Not everybody thinks the legacy provision is a good idea. “Ninety-nine out of 100 lawyers would advise against taking this step,” says Emery, “because it ties the hands of future boards.” But social entrepreneurs have what Emery calls “intentionality.” They are like donors to a land trust who voluntarily give up the development rights to their land in order to preserve its natural integrity forever.

Emery was surprised at another opponent of the legacy clause: B Labs, the national not-for-profit that runs a rigorous social auditing program and promotes the idea of benefit corporations internationally. “They wanted all the state laws to be the same,” she says. “But we wanted to be the leader.”

Emery doesn’t know many Connecticut benefit corporations will make their status permanent when the law allows it in October 2016. “It might not be too many,” she says. “But I want Connecticut to be the social enterprise state. This gives us an opportunity to tell social entrepreneurs that if this is your intention, this is what you need to do. Come to Connecticut and flip the switch.”

Certified B Corps Are Only Halfway Done

steve-piersanti-started-berrett-koehlerSteven Piersanti founded Berrett Koehler Publishers 24 years ago, shortly after he was fired. Piersanti, an executive at Jossey Bass, refused an order from the company’s new owner, billionaire investor Robert Maxwell, to lay off eight valued employees. He was fired for insubordination.

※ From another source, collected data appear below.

/-- Two states are alike where their registers and what their stage keeps are the same. -/
theorem live_of_kept {s t : State} (g : Stage) (hcount : (s.kept g).rtotal = (t.kept g).rtotal)
    (haecs : (s.kept g).aecs = (t.kept g).aecs := by exact rfl) (hout : (s.kept g).out = (t.kept g).out := by exact rfl)
    (hrest : { s.kept g with rtotal := 0, aecs := Aecs.zero, out := Memory.empty } =
      { t.kept g with rtotal := 0, aecs := Aecs.zero, out := Memory.empty } := by exact rfl)
    (hregs : s.blanked .rest = t.blanked .rest := by exact rfl) (hs : s.stage = g := by exact rfl)
    (ht : t.stage = g := by exact rfl) : s.live = t.live := by
  have hput : ∀ x : State, x.blanked g =
      { x.blanked .rest with
        aecs0 := (x.kept g).aecs, aecs1 := (x.kept g).aecs, out := (x.kept g).out, cr := (x.kept g).cr
        submitFailed := (x.kept g).submitFailed, cmd := (x.kept g).cmd, rtotal := (x.kept g).rtotal, work := (x.kept g).work } :=
    fun _ => rfl
  obtain ⟨-, -, hcr, hfailed, hcmd, -, hwork⟩ := Kept.mk.inj hrest
  rw [State.live, State.live, hs, ht, hput s, hput t, hregs, hcount, haecs, hout, hcr, hfailed, hcmd, hwork]

/-- From a state of a stage, an instruction does the same whether or not the fields are blanked that the stage does not depend
on. -/
def ReadsLive (g : Stage) (i : Instr) : Prop :=
  ∀ s : State, s.memoryInv → s.stage = g →
    ∃ t t', exec i s = .next t ∧ exec i (s.blanked g) = .next t' ∧ t'.live = t.live

theorem live_ite {c : Prop} [Decidable c] {a b a' b' : State} (ha : a'.live = a.live) (hb : b'.live = b.live) :
    (if c then a' else b').live = (if c then a else b).live := by
  split <;> assumption

theorem readsLive_xClose : ReadsLive .rest .xClose := fun _ _ _ => ⟨_, _, rfl, rfl, rfl⟩

theorem readsLive_xReset : ReadsLive .rest .xReset := fun _ _ _ => ⟨_, _, rfl, rfl, rfl⟩

theorem readsLive_s1Select : ReadsLive .block .s1Select := by
  intro s _ _
  refine ⟨_, _, rfl, rfl, ?_⟩
  rw [State.setCur_eq (s.blanked .block), State.setCur_eq s]
  exact live_of_kept .block s.abandonCount_keptBlock

theorem readsLive_s3CanonLl : ReadsLive .lengths .s3CanonLl := by
  intro s _ _
  refine ⟨_, _, rfl, rfl, live_ite rfl ?_⟩
  have hll : (s.blanked .lengths).work.llLen = s.work.llLen := rfl
  dsimp only
  rw [hll]
  split
  · rfl
  · rw [State.setCur_eq (s.blanked .lengths), State.setCur_eq s]
    exact live_of_kept .lengths s.abandonCount_keptBlock

theorem readsLive_s3CanonD : ReadsLive .lengths .s3CanonD := by
  intro s _ _
  refine ⟨_, _, rfl, rfl, ?_⟩
  have hd : (s.blanked .lengths).work.dLen = s.work.dLen := rfl
  dsimp only
  rw [hd]
  split
  · rfl
  · rw [State.setCur_eq (s.blanked .lengths), State.setCur_eq s]
    exact live_of_kept .lengths s.abandonCount_keptBlock

theorem readsLive_s4Tokenize : ReadsLive .lengths .s4Tokenize := fun s _ _ =>
  ⟨_, _, exec_s4Tokenize s, exec_s4Tokenize _, live_of_kept .symbols s.abandonCount_keptBlock⟩

theorem readsLive_s4HgenCl : ReadsLive .symbols .s4HgenCl := fun s _ _ =>
  ⟨_, _, rfl, rfl, live_ite rfl (live_of_kept .codeLengths s.abandonCount_keptBlock)⟩

theorem readsLive_s4CanonCl : ReadsLive .codeLengths .s4CanonCl := by
  intro s _ _
  refine ⟨_, _, rfl, rfl, ?_⟩
  have hcl : (s.blanked .codeLengths).work.clLen = s.work.clLen := rfl
  dsimp only
  rw [hcl]
  split
  · rfl
  · exact live_of_kept .header s.abandonCount_keptBlock
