-- ==== Sys2Proof/Laws/State.lean ====
section
/-! SUPPORT. One lemma per field per update of the state. -/

namespace Sys2Proof.Laws

open Sys2Proof.Machine

variable (s : State) (qs : List Request) (e : Effect) (st : Status) (f : Frame) (n nbits w : Nat)

@[simp] theorem respondOk_slot : (respondOk s qs e).slot = e.slot := rfl
@[simp] theorem respondOk_commandPort : (respondOk s qs e).commandPort = s.commandPort := rfl
@[simp] theorem respondOk_responsePort :
    (respondOk s qs e).responsePort = s.responsePort ++ [okFrame e.fields] := rfl
@[simp] theorem respondOk_bindingTrace : (respondOk s qs e).bindingTrace = s.bindingTrace ++ qs := rfl
@[simp] theorem respondOk_primitive : (respondOk s qs e).primitive = s.primitive := rfl

@[simp] theorem raiseStatus_slot : (raiseStatus s qs st).slot = s.slot := rfl
@[simp] theorem raiseStatus_commandPort : (raiseStatus s qs st).commandPort = s.commandPort := rfl
@[simp] theorem raiseStatus_responsePort :
    (raiseStatus s qs st).responsePort = s.responsePort ++ [errorFrame st] := rfl
@[simp] theorem raiseStatus_bindingTrace : (raiseStatus s qs st).bindingTrace = s.bindingTrace ++ qs := rfl
@[simp] theorem raiseStatus_primitive : (raiseStatus s qs st).primitive = s.primitive := rfl

@[simp] theorem resetCore_slot : (resetCore s).slot = .noContext := rfl
@[simp] theorem resetCore_commandPort : (resetCore s).commandPort = s.commandPort := rfl
@[simp] theorem resetCore_responsePort : (resetCore s).responsePort = s.responsePort := rfl
@[simp] theorem resetCore_bindingTrace : (resetCore s).bindingTrace = s.bindingTrace := rfl
@[simp] theorem resetCore_primitive : (resetCore s).primitive = s.primitive := rfl

@[simp] theorem abandonCommand_slot : (abandonCommand f n s).slot = .noContext := rfl
@[simp] theorem abandonCommand_commandPort : (abandonCommand f n s).commandPort = s.commandPort := rfl
@[simp] theorem abandonCommand_responsePort : (abandonCommand f n s).responsePort = s.responsePort := rfl
@[simp] theorem abandonCommand_bindingTrace :
    (abandonCommand f n s).bindingTrace = s.bindingTrace ++ (issuedBy s (runFrame f s)).take n := rfl
@[simp] theorem abandonCommand_primitive : (abandonCommand f n s).primitive = s.primitive := rfl

@[simp] theorem offerFrame_slot : (offerFrame f s).slot = s.slot := rfl
@[simp] theorem offerFrame_commandPort : (offerFrame f s).commandPort = .frame f :: s.commandPort := rfl
@[simp] theorem offerFrame_responsePort : (offerFrame f s).responsePort = s.responsePort := rfl
@[simp] theorem offerFrame_bindingTrace : (offerFrame f s).bindingTrace = s.bindingTrace := rfl
@[simp] theorem offerFrame_primitive : (offerFrame f s).primitive = s.primitive := rfl

@[simp] theorem withFetchWord_eq : s.withFetchWord nbits w = offerFrame (tableFrame nbits w) s := rfl

end Sys2Proof.Laws
end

After the news got around, Piersanti was deluged with offers of support from authors, suppliers, and investors who were also dismayed by Maxwell’s emphasis on maximizing short-term profits at the expense of everything else. Piersanti started Berrett Koehler (BK) to represent the interests of all stakeholders in the publishing process. Today the company has a large catalog of books (including one of mine) on progressive business practices and work/life issues.

Four years ago, BK hired B Labs to audit over 280 of its social, environmental, and employment practices. BK wanted to demonstrate that it met a high standard for corporate citizenship and was creating social benefits as well as profits. When it passed the audit, BK became one of over 1,450 “certified B Corps” which are audited every two years. But that wasn’t enough for Piersanti.

On October 21, BK also changed its California corporate charter to become a benefit corporation. BK’s articles of incorporation now require directors to balance the interests of employees, customers, and other stakeholders with those of shareholders in all company decisions. BK and other benefit corporations must produce a public benefit as well as profits, and they must also report to the public on exactly how those benefits are being produced.

“The audit and the chartering need to work hand in hand,” says Piersanti. “Neither one is sufficient if you’re really committed to running a business that also pursues social goals.

“The B Labs audit is rigorous, but it is also voluntary. You could pass the audit in October, elect new leadership in November, and abandon all the policies that made you a certified B Corp in December. On the other hand, becoming a chartered benefit corporation creates legal obligations that are far more likely to survive hard times or changes in leadership. But those obligations are vague, and there’s no penalty if you don’t meet them.

“If you’re a chartered benefit corporation but you don’t undergo the audit, you could say in your papers that handing out free guns to everyone is your public benefit. If you take the audit, you can’t get away with that. The audit is the state of the art, and the charter means you’re not going back, but you have to do them both or it won’t really work.”

Piersanti, who is 62, says he had an eye on his own legacy when he took BK through the two-part process. “Succession planning is important to any business,” he says. “But if your business has a mission, you need to be concerned with more than finding the right people for the right positions. You also need to pay attention to the institution and how it’s structured, or else the mission won’t survive you.”